Task requirements »
Repeat the data below in full and exactly.

Provided data »

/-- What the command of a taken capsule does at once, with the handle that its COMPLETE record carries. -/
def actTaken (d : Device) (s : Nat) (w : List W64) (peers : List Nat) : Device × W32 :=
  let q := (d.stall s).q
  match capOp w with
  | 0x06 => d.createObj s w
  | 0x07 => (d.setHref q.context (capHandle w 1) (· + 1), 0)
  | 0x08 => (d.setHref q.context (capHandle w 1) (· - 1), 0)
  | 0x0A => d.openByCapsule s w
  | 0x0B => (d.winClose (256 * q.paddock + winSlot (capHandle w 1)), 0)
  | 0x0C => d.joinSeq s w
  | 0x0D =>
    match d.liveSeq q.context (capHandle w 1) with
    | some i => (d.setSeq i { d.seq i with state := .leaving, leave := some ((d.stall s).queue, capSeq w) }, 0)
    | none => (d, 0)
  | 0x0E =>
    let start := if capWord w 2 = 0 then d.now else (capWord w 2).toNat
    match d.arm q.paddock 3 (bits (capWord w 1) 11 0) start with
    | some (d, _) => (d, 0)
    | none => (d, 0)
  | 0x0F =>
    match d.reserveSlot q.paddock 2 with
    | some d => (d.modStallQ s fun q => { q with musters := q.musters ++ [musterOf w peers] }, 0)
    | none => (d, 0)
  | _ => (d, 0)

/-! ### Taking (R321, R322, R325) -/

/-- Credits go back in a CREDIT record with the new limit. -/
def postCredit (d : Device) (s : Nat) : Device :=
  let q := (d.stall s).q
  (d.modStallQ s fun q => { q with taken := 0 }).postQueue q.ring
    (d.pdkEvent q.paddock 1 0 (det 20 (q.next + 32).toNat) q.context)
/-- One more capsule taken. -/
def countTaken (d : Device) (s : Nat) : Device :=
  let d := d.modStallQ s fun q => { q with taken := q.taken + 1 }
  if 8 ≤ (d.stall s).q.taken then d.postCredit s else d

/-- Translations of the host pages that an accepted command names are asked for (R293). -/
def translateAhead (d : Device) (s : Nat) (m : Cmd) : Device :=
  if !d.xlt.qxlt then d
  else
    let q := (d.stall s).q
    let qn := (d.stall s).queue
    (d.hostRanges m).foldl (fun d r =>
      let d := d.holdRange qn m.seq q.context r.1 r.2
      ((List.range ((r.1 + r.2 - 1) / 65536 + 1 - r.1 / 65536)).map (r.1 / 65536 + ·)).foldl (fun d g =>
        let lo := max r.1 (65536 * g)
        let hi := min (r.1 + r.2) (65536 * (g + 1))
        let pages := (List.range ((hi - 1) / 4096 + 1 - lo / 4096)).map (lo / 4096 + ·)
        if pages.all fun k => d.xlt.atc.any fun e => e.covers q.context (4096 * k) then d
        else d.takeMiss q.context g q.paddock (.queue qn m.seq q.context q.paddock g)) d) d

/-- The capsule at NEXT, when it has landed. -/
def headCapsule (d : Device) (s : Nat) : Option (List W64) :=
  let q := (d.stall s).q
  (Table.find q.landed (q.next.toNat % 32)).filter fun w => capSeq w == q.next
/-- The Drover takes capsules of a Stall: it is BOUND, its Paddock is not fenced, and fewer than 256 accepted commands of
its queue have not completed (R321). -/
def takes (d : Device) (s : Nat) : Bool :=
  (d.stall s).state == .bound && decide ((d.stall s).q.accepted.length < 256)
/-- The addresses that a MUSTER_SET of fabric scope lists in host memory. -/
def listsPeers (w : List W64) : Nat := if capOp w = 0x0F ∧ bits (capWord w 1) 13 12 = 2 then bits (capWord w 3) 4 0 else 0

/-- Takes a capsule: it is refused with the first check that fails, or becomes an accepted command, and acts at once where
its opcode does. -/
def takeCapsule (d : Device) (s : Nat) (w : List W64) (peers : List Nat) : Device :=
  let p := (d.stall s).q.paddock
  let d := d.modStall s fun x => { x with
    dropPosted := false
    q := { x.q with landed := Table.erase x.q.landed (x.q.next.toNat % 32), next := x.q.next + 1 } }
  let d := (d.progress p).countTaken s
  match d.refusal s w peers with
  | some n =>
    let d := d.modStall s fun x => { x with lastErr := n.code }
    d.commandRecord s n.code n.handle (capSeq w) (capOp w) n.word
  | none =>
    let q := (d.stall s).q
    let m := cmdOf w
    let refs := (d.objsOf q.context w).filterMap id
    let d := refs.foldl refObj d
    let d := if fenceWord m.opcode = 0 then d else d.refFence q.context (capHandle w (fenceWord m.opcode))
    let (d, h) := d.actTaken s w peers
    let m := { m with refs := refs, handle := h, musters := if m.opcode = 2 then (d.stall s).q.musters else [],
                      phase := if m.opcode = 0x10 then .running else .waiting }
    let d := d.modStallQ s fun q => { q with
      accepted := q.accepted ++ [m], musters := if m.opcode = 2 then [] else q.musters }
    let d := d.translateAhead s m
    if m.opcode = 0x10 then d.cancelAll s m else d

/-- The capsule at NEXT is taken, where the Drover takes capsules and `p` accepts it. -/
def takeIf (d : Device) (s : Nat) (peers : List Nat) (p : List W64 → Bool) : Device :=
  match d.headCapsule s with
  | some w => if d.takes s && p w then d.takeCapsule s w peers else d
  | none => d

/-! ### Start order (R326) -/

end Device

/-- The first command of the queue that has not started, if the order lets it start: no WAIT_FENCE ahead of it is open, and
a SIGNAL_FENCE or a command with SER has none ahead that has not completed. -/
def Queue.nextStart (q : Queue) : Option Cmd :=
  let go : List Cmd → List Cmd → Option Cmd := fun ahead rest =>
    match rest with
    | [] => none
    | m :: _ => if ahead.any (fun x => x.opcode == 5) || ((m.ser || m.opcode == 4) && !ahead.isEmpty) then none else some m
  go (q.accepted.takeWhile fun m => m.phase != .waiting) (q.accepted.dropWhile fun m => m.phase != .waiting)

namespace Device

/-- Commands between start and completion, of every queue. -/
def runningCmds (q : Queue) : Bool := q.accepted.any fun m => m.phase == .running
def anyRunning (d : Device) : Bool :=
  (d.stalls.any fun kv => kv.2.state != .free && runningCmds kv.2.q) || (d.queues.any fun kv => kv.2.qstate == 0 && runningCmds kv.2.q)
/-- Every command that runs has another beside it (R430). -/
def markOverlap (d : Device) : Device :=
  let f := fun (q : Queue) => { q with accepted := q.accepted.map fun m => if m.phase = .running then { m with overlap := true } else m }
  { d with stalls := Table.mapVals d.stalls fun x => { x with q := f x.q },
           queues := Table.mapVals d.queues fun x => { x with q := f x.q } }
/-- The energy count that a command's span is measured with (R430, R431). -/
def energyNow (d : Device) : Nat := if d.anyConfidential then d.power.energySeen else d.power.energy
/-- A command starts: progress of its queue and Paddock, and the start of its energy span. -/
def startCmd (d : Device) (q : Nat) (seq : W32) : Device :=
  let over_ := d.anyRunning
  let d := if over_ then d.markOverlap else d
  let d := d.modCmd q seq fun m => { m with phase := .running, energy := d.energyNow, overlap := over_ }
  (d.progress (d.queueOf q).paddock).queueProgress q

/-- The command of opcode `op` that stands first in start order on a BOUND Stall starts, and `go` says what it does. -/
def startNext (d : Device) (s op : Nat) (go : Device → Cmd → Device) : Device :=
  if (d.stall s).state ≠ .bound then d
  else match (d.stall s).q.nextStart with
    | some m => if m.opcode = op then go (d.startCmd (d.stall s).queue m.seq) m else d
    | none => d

Exercise output »
/-- What the command of a taken capsule does at once, with the handle that its COMPLETE record carries. -/
def actTaken (d : Device) (s : Nat) (w : List W64) (peers : List Nat) : Device × W32 :=
  let q := (d.stall s).q
  match capOp w with
  | 0x06 => d.createObj s w
  | 0x07 => (d.setHref q.context (capHandle w 1) (· + 1), 0)
  | 0x08 => (d.setHref q.context (capHandle w 1) (· - 1), 0)
  | 0x0A => d.openByCapsule s w
  | 0x0B => (d.winClose (256 * q.paddock + winSlot (capHandle w 1)), 0)
  | 0x0C => d.joinSeq s w
  | 0x0D =>
    match d.liveSeq q.context (capHandle w 1) with
    | some i => (d.setSeq i { d.seq i with state := .leaving, leave := some ((d.stall s).queue, capSeq w) }, 0)
    | none => (d, 0)
  | 0x0E =>
    let start := if capWord w 2 = 0 then d.now else (capWord w 2).toNat
    match d.arm q.paddock 3 (bits (capWord w 1) 11 0) start with
    | some (d, _) => (d, 0)
    | none => (d, 0)
  | 0x0F =>
    match d.reserveSlot q.paddock 2 with
    | some d => (d.modStallQ s fun q => { q with musters := q.musters ++ [musterOf w peers] }, 0)
    | none => (d, 0)
  | _ => (d, 0)

/-! ### Taking (R321, R322, R325) -/

/-- Credits go back in a CREDIT record with the new limit. -/
def postCredit (d : Device) (s : Nat) : Device :=
  let q := (d.stall s).q
  (d.modStallQ s fun q => { q with taken := 0 }).postQueue q.ring
    (d.pdkEvent q.paddock 1 0 (det 20 (q.next + 32).toNat) q.context)
/-- One more capsule taken. -/
def countTaken (d : Device) (s : Nat) : Device :=
  let d := d.modStallQ s fun q => { q with taken := q.taken + 1 }
  if 8 ≤ (d.stall s).q.taken then d.postCredit s else d

/-- Translations of the host pages that an accepted command names are asked for (R293). -/
def translateAhead (d : Device) (s : Nat) (m : Cmd) : Device :=
  if !d.xlt.qxlt then d
  else
    let q := (d.stall s).q
    let qn := (d.stall s).queue
    (d.hostRanges m).foldl (fun d r =>
      let d := d.holdRange qn m.seq q.context r.1 r.2
      ((List.range ((r.1 + r.2 - 1) / 65536 + 1 - r.1 / 65536)).map (r.1 / 65536 + ·)).foldl (fun d g =>
        let lo := max r.1 (65536 * g)
        let hi := min (r.1 + r.2) (65536 * (g + 1))
        let pages := (List.range ((hi - 1) / 4096 + 1 - lo / 4096)).map (lo / 4096 + ·)
        if pages.all fun k => d.xlt.atc.any fun e => e.covers q.context (4096 * k) then d
        else d.takeMiss q.context g q.paddock (.queue qn m.seq q.context q.paddock g)) d) d

/-- The capsule at NEXT, when it has landed. -/
def headCapsule (d : Device) (s : Nat) : Option (List W64) :=
  let q := (d.stall s).q
  (Table.find q.landed (q.next.toNat % 32)).filter fun w => capSeq w == q.next
/-- The Drover takes capsules of a Stall: it is BOUND, its Paddock is not fenced, and fewer than 256 accepted commands of
its queue have not completed (R321). -/
def takes (d : Device) (s : Nat) : Bool :=
  (d.stall s).state == .bound && decide ((d.stall s).q.accepted.length < 256)
/-- The addresses that a MUSTER_SET of fabric scope lists in host memory. -/
def listsPeers (w : List W64) : Nat := if capOp w = 0x0F ∧ bits (capWord w 1) 13 12 = 2 then bits (capWord w 3) 4 0 else 0

/-- Takes a capsule: it is refused with the first check that fails, or becomes an accepted command, and acts at once where
its opcode does. -/
def takeCapsule (d : Device) (s : Nat) (w : List W64) (peers : List Nat) : Device :=
  let p := (d.stall s).q.paddock
  let d := d.modStall s fun x => { x with
    dropPosted := false
    q := { x.q with landed := Table.erase x.q.landed (x.q.next.toNat % 32), next := x.q.next + 1 } }
  let d := (d.progress p).countTaken s
  match d.refusal s w peers with
  | some n =>
    let d := d.modStall s fun x => { x with lastErr := n.code }
    d.commandRecord s n.code n.handle (capSeq w) (capOp w) n.word
  | none =>
    let q := (d.stall s).q
    let m := cmdOf w
    let refs := (d.objsOf q.context w).filterMap id
    let d := refs.foldl refObj d
    let d := if fenceWord m.opcode = 0 then d else d.refFence q.context (capHandle w (fenceWord m.opcode))
    let (d, h) := d.actTaken s w peers
    let m := { m with refs := refs, handle := h, musters := if m.opcode = 2 then (d.stall s).q.musters else [],
                      phase := if m.opcode = 0x10 then .running else .waiting }
    let d := d.modStallQ s fun q => { q with
      accepted := q.accepted ++ [m], musters := if m.opcode = 2 then [] else q.musters }
    let d := d.translateAhead s m
    if m.opcode = 0x10 then d.cancelAll s m else d

/-- The capsule at NEXT is taken, where the Drover takes capsules and `p` accepts it. -/
def takeIf (d : Device) (s : Nat) (peers : List Nat) (p : List W64 → Bool) : Device :=
  match d.headCapsule s with
  | some w => if d.takes s && p w then d.takeCapsule s w peers else d
  | none => d

/-! ### Start order (R326) -/

end Device

/-- The first command of the queue that has not started, if the order lets it start: no WAIT_FENCE ahead of it is open, and
a SIGNAL_FENCE or a command with SER has none ahead that has not completed. -/
def Queue.nextStart (q : Queue) : Option Cmd :=
  let go : List Cmd → List Cmd → Option Cmd := fun ahead rest =>
    match rest with
    | [] => none
    | m :: _ => if ahead.any (fun x => x.opcode == 5) || ((m.ser || m.opcode == 4) && !ahead.isEmpty) then none else some m
  go (q.accepted.takeWhile fun m => m.phase != .waiting) (q.accepted.dropWhile fun m => m.phase != .waiting)

namespace Device

/-- Commands between start and completion, of every queue. -/
def runningCmds (q : Queue) : Bool := q.accepted.any fun m => m.phase == .running
def anyRunning (d : Device) : Bool :=
  (d.stalls.any fun kv => kv.2.state != .free && runningCmds kv.2.q) || (d.queues.any fun kv => kv.2.qstate == 0 && runningCmds kv.2.q)
/-- Every command that runs has another beside it (R430). -/
def markOverlap (d : Device) : Device :=
  let f := fun (q : Queue) => { q with accepted := q.accepted.map fun m => if m.phase = .running then { m with overlap := true } else m }
  { d with stalls := Table.mapVals d.stalls fun x => { x with q := f x.q },
           queues := Table.mapVals d.queues fun x => { x with q := f x.q } }
/-- The energy count that a command's span is measured with (R430, R431). -/
def energyNow (d : Device) : Nat := if d.anyConfidential then d.power.energySeen else d.power.energy
/-- A command starts: progress of its queue and Paddock, and the start of its energy span. -/
def startCmd (d : Device) (q : Nat) (seq : W32) : Device :=
  let over_ := d.anyRunning
  let d := if over_ then d.markOverlap else d
  let d := d.modCmd q seq fun m => { m with phase := .running, energy := d.energyNow, overlap := over_ }
  (d.progress (d.queueOf q).paddock).queueProgress q

/-- The command of opcode `op` that stands first in start order on a BOUND Stall starts, and `go` says what it does. -/
def startNext (d : Device) (s op : Nat) (go : Device → Cmd → Device) : Device :=
  if (d.stall s).state ≠ .bound then d
  else match (d.stall s).q.nextStart with
    | some m => if m.opcode = op then go (d.startCmd (d.stall s).queue m.seq) m else d
    | none => d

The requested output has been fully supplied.